Quote exactly and only this range of lines in the data below: the line that holds "theorem test_ldkh : (after" to the line that holds "t.errc = some", both included.
───── Exercise materials
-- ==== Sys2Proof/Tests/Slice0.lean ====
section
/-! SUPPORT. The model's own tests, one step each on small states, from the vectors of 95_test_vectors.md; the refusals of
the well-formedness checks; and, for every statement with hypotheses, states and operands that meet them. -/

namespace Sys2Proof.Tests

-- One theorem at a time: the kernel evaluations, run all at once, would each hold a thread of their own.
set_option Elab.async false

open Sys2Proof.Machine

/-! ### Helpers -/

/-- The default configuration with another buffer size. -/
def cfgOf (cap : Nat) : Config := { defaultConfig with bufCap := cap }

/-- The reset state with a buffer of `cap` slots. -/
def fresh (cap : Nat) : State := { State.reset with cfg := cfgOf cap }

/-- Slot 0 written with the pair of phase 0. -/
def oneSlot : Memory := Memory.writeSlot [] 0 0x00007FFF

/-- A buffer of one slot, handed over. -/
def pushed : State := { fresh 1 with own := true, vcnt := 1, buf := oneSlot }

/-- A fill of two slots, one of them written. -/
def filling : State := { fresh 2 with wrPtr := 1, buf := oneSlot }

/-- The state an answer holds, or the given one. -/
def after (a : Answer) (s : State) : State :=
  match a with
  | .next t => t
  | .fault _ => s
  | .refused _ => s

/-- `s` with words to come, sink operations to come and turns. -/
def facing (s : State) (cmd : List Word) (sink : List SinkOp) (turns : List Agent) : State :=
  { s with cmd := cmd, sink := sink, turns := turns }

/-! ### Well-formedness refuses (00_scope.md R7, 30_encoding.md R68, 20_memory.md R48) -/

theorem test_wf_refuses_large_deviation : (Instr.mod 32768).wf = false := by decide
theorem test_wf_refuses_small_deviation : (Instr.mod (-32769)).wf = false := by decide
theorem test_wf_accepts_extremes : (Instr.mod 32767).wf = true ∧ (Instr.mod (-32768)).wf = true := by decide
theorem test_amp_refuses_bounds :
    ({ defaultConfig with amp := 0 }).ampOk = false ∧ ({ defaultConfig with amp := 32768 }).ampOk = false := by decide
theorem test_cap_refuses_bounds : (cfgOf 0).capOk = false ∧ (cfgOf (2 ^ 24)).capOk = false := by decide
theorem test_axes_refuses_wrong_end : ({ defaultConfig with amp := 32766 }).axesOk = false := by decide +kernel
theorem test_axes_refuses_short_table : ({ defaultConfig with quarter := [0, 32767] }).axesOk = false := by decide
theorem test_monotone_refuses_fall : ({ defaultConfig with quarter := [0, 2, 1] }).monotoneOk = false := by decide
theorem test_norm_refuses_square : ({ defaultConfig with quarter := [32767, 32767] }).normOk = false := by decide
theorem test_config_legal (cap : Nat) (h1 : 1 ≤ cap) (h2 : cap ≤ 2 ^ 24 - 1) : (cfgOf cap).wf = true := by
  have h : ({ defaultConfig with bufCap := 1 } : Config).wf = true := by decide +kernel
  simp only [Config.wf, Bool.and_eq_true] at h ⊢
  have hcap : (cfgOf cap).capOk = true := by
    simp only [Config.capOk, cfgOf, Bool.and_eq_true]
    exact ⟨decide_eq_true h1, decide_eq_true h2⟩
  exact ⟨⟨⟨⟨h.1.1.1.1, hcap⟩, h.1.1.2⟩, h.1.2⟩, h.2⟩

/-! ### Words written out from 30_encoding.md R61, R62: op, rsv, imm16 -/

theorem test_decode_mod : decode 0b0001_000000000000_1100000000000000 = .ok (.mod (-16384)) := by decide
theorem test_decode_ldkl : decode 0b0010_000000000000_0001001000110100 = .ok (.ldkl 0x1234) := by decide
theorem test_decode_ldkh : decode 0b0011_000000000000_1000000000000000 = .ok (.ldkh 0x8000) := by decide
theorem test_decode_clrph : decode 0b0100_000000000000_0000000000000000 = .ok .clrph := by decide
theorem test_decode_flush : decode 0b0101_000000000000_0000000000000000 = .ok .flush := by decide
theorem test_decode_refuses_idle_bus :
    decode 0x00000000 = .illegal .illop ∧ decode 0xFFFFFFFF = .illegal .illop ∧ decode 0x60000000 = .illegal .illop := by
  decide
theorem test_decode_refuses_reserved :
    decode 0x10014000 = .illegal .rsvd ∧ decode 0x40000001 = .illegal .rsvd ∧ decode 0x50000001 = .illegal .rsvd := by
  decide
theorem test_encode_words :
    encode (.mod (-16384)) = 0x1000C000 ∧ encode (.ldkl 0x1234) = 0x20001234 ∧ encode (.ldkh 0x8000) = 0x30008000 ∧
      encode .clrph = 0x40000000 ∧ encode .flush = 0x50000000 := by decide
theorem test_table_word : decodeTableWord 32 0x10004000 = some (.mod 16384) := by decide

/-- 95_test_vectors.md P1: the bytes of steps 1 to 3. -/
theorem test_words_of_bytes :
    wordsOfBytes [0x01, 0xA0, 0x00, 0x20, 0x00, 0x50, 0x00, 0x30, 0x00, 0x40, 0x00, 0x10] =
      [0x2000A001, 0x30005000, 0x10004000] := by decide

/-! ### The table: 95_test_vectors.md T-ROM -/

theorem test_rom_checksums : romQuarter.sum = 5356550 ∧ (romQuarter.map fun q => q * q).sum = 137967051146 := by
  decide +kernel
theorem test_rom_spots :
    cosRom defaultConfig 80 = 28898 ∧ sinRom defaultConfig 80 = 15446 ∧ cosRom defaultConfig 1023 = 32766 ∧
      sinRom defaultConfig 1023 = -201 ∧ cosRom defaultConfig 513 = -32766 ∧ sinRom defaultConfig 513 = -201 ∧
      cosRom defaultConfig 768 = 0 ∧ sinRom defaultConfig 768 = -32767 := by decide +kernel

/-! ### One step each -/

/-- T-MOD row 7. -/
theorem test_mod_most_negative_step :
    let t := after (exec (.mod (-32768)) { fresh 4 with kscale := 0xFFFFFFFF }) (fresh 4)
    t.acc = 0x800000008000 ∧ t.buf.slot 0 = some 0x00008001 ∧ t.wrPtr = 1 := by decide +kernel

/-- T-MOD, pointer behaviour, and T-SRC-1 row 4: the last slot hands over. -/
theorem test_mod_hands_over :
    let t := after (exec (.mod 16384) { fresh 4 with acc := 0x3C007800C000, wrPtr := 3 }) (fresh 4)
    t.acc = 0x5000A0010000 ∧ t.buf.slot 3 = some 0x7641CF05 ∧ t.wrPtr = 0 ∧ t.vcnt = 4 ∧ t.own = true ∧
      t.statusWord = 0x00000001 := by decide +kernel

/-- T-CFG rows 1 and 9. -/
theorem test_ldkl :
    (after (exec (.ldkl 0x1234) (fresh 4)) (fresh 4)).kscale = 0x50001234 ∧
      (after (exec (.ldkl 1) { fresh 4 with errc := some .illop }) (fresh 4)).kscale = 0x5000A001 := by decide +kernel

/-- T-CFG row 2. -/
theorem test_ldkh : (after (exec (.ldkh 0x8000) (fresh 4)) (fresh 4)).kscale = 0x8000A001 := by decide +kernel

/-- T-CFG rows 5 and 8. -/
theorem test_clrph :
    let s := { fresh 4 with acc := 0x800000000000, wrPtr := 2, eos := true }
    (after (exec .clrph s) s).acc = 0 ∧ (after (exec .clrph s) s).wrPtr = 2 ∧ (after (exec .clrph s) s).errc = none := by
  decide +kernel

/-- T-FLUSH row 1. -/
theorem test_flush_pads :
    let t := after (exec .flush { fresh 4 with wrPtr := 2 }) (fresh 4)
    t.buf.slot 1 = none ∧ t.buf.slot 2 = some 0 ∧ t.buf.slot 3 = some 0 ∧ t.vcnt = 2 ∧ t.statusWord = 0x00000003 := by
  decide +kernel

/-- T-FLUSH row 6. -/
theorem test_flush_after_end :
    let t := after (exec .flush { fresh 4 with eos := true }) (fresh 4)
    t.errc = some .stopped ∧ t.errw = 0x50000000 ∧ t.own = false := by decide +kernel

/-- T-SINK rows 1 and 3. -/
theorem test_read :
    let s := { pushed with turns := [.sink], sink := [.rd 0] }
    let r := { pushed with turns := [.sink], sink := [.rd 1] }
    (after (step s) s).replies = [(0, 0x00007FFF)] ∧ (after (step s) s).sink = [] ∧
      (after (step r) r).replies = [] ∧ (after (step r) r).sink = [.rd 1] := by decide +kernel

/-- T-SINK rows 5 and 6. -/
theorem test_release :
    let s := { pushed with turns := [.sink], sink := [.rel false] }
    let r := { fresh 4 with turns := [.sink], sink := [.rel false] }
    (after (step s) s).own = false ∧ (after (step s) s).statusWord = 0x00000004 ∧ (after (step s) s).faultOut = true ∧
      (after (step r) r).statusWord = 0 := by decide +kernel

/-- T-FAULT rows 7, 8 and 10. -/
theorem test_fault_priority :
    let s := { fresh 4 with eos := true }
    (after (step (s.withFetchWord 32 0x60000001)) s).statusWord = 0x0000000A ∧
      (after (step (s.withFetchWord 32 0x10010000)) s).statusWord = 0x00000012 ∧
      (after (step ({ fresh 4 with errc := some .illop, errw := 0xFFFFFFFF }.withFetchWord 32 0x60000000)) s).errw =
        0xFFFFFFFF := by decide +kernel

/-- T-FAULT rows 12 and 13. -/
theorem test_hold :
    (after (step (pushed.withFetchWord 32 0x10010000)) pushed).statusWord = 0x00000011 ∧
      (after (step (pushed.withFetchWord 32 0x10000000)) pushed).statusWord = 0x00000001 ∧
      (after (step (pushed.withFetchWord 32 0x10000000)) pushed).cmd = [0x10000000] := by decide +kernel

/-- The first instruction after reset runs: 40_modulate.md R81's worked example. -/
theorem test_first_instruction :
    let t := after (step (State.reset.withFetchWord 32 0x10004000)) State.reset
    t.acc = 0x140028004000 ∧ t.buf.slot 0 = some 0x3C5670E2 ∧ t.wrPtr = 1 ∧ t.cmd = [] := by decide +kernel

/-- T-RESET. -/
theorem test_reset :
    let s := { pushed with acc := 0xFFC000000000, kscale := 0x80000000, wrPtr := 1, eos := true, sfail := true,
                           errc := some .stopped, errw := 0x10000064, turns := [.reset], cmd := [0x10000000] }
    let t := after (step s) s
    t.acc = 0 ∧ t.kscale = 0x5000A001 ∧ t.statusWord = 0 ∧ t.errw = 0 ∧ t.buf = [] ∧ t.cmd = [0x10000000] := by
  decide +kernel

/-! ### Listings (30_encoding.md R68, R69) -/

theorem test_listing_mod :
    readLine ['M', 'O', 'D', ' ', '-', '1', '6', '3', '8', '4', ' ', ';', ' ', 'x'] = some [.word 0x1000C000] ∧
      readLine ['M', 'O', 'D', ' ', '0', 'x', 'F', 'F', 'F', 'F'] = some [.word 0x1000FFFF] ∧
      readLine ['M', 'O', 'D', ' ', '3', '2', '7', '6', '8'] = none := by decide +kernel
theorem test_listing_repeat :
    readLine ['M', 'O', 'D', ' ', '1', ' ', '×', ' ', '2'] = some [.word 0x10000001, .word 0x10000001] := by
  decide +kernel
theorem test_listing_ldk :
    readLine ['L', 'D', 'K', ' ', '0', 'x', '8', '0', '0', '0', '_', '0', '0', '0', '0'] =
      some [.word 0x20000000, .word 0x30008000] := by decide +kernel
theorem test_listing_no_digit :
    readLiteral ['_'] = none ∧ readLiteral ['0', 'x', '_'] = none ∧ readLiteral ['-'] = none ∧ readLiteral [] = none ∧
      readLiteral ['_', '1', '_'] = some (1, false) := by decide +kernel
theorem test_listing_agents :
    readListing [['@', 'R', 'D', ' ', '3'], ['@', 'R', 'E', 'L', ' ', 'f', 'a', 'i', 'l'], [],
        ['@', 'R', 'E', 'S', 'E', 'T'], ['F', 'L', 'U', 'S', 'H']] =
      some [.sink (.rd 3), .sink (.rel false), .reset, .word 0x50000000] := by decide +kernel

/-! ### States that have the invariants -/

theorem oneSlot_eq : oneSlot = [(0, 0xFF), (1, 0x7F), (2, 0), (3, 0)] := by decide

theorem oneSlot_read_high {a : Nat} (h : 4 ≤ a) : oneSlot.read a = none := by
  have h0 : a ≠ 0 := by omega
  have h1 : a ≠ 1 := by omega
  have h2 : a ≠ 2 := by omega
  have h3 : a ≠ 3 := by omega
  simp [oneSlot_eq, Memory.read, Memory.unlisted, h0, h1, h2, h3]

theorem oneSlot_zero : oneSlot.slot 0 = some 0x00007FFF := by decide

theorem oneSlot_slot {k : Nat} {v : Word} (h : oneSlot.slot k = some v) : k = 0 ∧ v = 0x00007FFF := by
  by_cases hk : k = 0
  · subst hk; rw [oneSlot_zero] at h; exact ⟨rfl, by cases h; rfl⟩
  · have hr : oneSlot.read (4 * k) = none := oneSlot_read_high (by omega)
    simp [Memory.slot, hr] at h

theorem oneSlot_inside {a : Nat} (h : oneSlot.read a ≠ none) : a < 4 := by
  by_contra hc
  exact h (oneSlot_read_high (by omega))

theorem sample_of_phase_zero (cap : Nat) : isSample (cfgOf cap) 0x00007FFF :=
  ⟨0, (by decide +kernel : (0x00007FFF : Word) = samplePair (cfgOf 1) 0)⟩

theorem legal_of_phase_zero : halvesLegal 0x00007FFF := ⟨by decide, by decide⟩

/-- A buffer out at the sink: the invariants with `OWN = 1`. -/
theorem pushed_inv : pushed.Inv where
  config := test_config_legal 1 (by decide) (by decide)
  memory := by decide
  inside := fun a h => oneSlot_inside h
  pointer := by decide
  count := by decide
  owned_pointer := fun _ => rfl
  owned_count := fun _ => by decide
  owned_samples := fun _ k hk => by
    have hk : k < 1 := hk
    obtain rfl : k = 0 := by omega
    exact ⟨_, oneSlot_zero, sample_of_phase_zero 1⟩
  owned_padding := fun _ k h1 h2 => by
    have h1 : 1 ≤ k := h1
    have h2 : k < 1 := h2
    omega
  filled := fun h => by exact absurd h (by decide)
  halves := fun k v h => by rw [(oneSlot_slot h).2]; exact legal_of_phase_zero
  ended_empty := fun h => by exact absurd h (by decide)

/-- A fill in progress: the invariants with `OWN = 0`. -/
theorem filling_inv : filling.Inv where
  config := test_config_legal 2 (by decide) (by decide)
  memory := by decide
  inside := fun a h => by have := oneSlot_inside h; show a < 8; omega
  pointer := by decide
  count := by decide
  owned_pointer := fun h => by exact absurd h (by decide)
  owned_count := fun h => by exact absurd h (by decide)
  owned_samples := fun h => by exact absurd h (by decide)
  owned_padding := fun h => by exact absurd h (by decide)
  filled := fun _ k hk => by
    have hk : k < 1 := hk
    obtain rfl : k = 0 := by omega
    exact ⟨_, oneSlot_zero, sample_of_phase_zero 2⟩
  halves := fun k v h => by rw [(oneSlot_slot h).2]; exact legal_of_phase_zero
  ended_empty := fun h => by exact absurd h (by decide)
──────────
■ Answer area ■
theorem test_ldkh : (after (exec (.ldkh 0x8000) (fresh 4)) (fresh 4)).kscale = 0x8000A001 := by decide +kernel

/-- T-CFG rows 5 and 8. -/
theorem test_clrph :
    let s := { fresh 4 with acc := 0x800000000000, wrPtr := 2, eos := true }
    (after (exec .clrph s) s).acc = 0 ∧ (after (exec .clrph s) s).wrPtr = 2 ∧ (after (exec .clrph s) s).errc = none := by
  decide +kernel

/-- T-FLUSH row 1. -/
theorem test_flush_pads :
    let t := after (exec .flush { fresh 4 with wrPtr := 2 }) (fresh 4)
    t.buf.slot 1 = none ∧ t.buf.slot 2 = some 0 ∧ t.buf.slot 3 = some 0 ∧ t.vcnt = 2 ∧ t.statusWord = 0x00000003 := by
  decide +kernel

/-- T-FLUSH row 6. -/
theorem test_flush_after_end :
    let t := after (exec .flush { fresh 4 with eos := true }) (fresh 4)
    t.errc = some .stopped ∧ t.errw = 0x50000000 ∧ t.own = false := by decide +kernel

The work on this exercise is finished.